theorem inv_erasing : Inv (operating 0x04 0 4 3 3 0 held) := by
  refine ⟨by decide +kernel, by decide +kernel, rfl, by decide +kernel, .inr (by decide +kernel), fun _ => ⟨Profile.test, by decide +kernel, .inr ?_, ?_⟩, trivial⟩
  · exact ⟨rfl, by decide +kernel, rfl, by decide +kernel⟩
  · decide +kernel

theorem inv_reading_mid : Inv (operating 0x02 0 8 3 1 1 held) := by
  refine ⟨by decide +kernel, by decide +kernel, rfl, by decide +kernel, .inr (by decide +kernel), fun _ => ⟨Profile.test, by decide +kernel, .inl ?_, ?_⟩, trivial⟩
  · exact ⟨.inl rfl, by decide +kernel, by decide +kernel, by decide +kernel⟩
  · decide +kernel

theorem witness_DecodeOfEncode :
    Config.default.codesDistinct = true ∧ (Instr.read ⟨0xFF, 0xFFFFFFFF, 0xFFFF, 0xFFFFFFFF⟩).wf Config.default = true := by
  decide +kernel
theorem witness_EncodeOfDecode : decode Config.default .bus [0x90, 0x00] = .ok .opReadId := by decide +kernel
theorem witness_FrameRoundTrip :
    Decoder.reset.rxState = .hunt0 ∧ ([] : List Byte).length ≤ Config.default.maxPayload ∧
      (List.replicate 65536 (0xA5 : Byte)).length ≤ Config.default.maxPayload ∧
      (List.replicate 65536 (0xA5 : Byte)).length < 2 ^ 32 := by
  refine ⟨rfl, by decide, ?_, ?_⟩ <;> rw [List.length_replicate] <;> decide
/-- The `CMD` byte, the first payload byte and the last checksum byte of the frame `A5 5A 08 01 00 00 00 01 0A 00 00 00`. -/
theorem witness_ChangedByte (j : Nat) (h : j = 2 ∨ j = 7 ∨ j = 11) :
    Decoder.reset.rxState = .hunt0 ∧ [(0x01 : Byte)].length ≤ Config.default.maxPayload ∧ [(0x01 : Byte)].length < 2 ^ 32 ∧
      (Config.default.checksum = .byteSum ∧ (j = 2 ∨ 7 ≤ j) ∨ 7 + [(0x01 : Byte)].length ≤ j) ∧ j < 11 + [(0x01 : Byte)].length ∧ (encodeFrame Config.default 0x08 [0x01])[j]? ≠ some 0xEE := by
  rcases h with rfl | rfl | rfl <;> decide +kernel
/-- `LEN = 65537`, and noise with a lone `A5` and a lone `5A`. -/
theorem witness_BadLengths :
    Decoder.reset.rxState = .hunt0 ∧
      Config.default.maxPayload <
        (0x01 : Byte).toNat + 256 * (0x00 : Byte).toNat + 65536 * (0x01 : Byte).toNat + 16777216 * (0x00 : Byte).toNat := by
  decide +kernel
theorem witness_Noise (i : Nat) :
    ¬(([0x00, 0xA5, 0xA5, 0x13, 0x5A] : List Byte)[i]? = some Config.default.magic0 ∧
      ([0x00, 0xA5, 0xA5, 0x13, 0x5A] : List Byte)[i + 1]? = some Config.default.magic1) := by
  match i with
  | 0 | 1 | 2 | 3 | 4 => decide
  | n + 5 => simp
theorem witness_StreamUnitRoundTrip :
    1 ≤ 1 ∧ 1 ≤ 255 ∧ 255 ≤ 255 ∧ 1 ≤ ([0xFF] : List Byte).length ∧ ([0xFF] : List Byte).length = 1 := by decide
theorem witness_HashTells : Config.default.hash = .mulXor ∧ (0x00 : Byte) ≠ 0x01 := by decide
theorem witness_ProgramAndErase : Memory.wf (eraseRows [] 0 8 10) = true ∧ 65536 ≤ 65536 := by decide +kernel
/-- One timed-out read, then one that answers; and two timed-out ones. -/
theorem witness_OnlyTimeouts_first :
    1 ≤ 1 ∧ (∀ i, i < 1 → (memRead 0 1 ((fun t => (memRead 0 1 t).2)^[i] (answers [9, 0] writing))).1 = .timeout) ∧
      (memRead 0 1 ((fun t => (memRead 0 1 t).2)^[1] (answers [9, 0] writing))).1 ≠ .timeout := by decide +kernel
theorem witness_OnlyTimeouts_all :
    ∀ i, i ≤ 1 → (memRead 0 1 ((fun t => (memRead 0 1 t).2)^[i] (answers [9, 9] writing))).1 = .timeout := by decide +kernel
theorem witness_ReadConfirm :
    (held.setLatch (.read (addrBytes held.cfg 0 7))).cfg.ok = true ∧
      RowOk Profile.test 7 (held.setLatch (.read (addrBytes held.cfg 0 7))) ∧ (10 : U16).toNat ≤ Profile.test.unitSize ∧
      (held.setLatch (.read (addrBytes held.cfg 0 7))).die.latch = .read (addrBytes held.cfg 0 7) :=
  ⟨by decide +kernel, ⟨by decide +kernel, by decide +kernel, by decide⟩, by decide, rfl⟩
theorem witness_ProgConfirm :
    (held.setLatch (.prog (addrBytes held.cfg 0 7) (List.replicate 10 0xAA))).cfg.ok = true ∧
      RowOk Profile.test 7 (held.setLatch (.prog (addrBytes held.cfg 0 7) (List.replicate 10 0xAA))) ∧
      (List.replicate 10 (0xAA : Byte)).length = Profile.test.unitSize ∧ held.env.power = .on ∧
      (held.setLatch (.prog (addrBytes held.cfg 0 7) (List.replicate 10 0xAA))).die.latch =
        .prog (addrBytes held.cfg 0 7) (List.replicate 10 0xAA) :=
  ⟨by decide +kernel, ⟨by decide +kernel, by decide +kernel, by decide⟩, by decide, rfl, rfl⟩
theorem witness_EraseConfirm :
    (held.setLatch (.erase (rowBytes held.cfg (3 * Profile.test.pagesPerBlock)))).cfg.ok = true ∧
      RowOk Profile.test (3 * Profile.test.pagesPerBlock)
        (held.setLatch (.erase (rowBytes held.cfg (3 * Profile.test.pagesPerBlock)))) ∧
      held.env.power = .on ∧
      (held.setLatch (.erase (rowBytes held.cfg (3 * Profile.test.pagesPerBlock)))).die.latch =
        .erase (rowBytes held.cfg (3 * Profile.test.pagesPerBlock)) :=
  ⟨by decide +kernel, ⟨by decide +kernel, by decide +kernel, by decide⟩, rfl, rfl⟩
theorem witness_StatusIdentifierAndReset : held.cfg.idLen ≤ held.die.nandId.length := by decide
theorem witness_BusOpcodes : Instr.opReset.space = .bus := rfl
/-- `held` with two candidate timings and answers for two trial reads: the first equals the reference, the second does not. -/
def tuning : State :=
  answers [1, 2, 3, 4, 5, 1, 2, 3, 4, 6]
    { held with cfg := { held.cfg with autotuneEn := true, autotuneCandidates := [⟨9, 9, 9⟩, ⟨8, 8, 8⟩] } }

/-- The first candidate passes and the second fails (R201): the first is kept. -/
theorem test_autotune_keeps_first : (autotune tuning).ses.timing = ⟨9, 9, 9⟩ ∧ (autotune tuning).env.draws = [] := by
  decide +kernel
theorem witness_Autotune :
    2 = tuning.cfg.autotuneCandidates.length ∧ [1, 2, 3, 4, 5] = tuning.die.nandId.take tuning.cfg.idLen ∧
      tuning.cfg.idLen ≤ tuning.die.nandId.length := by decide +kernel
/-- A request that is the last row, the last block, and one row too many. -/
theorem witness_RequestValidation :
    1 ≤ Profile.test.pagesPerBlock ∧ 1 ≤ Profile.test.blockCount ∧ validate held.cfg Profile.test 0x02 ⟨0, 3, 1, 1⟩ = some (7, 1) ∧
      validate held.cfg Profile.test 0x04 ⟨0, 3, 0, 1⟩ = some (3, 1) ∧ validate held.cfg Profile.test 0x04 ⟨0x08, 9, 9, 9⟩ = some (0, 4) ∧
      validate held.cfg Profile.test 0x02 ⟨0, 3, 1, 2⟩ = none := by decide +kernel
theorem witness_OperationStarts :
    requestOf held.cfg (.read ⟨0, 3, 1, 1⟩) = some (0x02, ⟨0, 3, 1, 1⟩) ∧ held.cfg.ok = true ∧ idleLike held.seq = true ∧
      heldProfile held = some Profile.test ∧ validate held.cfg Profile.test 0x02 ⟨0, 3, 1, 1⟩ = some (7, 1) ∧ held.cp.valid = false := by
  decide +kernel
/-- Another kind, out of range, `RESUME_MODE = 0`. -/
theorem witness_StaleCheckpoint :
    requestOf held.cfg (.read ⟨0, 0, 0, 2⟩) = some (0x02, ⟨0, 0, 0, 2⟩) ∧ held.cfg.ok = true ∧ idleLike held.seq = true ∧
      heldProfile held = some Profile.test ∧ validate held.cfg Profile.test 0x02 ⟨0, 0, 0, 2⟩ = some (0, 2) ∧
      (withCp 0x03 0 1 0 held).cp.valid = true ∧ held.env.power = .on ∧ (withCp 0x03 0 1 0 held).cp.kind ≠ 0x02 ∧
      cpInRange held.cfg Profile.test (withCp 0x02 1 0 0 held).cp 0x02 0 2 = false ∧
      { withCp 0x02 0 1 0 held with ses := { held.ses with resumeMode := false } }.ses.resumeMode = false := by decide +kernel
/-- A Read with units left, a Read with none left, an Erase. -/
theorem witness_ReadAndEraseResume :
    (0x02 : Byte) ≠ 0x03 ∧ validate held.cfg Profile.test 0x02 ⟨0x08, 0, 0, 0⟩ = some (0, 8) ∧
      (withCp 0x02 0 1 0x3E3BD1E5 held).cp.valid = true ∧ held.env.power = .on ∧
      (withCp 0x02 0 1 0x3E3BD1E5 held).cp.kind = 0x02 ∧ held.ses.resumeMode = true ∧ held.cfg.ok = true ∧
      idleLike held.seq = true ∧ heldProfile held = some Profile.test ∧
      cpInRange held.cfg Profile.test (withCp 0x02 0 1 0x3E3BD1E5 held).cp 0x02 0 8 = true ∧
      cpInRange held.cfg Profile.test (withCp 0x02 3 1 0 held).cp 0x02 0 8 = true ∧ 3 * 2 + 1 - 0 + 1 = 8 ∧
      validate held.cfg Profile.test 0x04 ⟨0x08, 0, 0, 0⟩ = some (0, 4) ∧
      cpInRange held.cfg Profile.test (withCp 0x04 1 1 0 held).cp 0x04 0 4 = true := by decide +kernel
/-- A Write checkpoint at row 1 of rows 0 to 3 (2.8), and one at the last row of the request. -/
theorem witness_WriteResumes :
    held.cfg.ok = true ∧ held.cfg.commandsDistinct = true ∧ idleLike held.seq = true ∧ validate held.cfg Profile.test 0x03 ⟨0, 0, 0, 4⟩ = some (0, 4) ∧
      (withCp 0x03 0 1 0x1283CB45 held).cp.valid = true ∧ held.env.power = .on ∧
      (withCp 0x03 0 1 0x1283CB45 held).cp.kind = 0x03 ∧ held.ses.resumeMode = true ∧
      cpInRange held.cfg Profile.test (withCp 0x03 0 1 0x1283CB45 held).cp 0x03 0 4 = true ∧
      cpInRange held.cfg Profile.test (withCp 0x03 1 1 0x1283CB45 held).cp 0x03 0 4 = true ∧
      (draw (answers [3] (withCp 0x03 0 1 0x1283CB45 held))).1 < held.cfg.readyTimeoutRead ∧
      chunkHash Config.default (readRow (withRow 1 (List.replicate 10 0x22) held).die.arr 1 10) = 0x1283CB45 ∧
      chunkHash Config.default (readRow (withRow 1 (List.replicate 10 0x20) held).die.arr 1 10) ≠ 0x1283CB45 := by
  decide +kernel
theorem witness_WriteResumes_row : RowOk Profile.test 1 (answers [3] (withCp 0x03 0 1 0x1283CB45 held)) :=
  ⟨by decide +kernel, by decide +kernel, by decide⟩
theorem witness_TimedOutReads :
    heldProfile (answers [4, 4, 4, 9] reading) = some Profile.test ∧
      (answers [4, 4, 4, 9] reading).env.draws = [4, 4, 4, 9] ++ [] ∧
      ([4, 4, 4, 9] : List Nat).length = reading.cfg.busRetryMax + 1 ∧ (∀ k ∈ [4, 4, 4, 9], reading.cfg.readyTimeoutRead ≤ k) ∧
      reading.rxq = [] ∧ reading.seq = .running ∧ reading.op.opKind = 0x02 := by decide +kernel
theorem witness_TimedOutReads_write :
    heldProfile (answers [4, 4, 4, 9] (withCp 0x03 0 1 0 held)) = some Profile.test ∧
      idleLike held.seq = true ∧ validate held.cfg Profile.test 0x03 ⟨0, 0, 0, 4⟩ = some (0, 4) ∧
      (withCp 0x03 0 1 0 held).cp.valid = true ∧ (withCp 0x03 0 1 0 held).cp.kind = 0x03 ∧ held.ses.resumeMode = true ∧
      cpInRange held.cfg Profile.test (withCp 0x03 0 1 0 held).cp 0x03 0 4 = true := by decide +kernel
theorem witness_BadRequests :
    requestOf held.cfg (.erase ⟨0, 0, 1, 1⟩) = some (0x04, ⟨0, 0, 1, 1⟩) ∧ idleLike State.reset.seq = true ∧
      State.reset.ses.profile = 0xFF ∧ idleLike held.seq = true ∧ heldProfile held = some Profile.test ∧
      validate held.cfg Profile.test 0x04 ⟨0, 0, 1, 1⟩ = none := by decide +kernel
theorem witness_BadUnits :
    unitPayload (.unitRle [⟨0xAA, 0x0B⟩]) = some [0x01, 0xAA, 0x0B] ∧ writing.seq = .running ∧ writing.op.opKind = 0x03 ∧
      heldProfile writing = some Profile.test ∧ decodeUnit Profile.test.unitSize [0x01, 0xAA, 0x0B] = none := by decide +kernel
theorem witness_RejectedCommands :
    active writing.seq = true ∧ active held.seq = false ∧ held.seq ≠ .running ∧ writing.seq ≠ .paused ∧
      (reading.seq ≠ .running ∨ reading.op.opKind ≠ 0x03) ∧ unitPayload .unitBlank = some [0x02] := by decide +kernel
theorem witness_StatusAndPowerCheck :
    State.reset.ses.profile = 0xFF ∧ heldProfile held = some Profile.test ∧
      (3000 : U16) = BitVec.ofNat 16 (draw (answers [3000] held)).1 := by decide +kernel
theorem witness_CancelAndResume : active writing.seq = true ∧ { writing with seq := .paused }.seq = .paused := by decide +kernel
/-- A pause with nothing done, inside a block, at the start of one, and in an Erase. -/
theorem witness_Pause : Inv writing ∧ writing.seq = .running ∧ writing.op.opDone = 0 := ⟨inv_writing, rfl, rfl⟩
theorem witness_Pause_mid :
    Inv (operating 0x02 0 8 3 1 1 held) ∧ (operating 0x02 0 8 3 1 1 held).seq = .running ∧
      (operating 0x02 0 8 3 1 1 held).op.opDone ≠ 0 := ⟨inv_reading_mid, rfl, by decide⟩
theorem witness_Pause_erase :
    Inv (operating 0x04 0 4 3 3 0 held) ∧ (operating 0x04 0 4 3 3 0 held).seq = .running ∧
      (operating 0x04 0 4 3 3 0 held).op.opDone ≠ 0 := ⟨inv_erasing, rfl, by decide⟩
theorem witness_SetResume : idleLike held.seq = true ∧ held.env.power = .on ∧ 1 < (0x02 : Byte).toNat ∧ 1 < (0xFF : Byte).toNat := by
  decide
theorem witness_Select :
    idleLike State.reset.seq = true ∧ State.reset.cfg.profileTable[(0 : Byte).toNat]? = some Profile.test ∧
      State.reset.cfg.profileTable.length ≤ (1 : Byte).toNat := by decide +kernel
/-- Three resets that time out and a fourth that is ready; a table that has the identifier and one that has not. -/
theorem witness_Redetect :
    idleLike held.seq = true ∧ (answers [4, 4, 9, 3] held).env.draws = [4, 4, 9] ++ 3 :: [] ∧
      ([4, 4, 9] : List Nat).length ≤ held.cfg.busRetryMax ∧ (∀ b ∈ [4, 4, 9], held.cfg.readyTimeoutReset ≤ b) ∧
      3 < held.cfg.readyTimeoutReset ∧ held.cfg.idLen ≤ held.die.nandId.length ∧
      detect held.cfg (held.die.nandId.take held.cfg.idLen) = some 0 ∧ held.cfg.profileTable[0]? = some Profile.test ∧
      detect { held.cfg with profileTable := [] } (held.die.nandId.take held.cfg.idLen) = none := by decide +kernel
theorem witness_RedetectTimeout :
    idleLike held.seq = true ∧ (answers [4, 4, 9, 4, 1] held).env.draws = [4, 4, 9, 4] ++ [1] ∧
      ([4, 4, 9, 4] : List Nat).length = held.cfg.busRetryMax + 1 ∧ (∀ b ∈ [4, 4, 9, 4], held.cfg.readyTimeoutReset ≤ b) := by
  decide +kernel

:::

EXERCISE INSTRUCTIONS:
From the line containing "held.cfg.idLen) = none := by decide +kernel" through the last line of the entries above, print every line exactly, including both ends, and nothing else.

TASK OUTPUT:
      detect { held.cfg with profileTable := [] } (held.die.nandId.take held.cfg.idLen) = none := by decide +kernel
theorem witness_RedetectTimeout :
    idleLike held.seq = true ∧ (answers [4, 4, 9, 4, 1] held).env.draws = [4, 4, 9, 4] ++ [1] ∧
      ([4, 4, 9, 4] : List Nat).length = held.cfg.busRetryMax + 1 ∧ (∀ b ∈ [4, 4, 9, 4], held.cfg.readyTimeoutReset ≤ b) := by
  decide +kernel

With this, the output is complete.